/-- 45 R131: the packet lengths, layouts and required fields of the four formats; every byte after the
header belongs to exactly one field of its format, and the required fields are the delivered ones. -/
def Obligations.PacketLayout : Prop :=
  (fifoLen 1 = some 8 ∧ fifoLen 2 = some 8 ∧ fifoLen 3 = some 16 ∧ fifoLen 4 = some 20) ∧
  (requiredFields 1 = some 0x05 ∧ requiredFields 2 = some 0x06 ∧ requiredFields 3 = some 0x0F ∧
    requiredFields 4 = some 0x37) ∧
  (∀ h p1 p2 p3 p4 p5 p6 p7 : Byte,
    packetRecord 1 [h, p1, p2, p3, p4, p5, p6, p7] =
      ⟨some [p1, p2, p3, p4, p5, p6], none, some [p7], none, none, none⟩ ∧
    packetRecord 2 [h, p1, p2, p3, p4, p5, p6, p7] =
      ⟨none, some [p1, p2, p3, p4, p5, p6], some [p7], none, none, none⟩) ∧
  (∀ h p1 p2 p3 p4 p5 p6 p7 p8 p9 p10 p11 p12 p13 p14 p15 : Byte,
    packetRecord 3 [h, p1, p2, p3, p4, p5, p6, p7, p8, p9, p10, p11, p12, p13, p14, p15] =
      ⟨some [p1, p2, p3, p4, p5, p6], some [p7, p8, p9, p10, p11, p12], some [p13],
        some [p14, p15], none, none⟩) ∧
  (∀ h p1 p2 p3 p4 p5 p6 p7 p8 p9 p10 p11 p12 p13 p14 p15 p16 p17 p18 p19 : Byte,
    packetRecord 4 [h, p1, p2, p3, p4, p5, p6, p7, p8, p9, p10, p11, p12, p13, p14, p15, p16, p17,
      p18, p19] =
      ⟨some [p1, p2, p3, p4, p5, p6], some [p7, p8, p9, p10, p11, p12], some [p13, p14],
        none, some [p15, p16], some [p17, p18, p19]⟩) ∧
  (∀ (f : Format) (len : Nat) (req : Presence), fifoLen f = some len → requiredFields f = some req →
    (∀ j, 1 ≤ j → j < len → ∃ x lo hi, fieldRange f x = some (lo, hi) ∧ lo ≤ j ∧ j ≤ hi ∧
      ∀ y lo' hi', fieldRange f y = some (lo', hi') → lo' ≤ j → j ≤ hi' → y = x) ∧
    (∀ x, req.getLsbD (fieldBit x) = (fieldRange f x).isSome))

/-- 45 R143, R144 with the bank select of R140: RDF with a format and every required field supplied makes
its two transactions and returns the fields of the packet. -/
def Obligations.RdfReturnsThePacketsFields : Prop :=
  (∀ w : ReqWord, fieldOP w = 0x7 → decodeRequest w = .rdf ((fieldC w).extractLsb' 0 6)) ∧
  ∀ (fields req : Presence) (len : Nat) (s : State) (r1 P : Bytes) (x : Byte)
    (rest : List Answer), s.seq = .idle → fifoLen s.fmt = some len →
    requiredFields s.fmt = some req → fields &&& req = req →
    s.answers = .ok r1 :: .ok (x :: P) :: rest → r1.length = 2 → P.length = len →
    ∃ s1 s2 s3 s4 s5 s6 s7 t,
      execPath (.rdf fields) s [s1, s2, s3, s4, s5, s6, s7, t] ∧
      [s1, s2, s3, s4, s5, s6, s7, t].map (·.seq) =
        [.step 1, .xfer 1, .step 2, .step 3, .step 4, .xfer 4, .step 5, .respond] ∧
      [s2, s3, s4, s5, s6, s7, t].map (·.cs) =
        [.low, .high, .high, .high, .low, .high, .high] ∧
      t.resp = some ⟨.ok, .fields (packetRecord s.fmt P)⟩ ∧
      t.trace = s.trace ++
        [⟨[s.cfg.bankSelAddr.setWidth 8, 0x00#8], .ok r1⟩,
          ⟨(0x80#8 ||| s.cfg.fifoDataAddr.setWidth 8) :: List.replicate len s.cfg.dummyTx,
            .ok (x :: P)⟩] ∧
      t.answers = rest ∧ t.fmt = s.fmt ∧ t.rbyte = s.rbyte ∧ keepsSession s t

EXERCISE DETAILS: Which lines above hold the string "none"? Show each of them.

RESULT BELOW:
      ⟨some [p1, p2, p3, p4, p5, p6], none, some [p7], none, none, none⟩ ∧
      ⟨none, some [p1, p2, p3, p4, p5, p6], some [p7], none, none, none⟩) ∧
        some [p14, p15], none, none⟩) ∧
        none, some [p15, p16], some [p17, p18, p19]⟩) ∧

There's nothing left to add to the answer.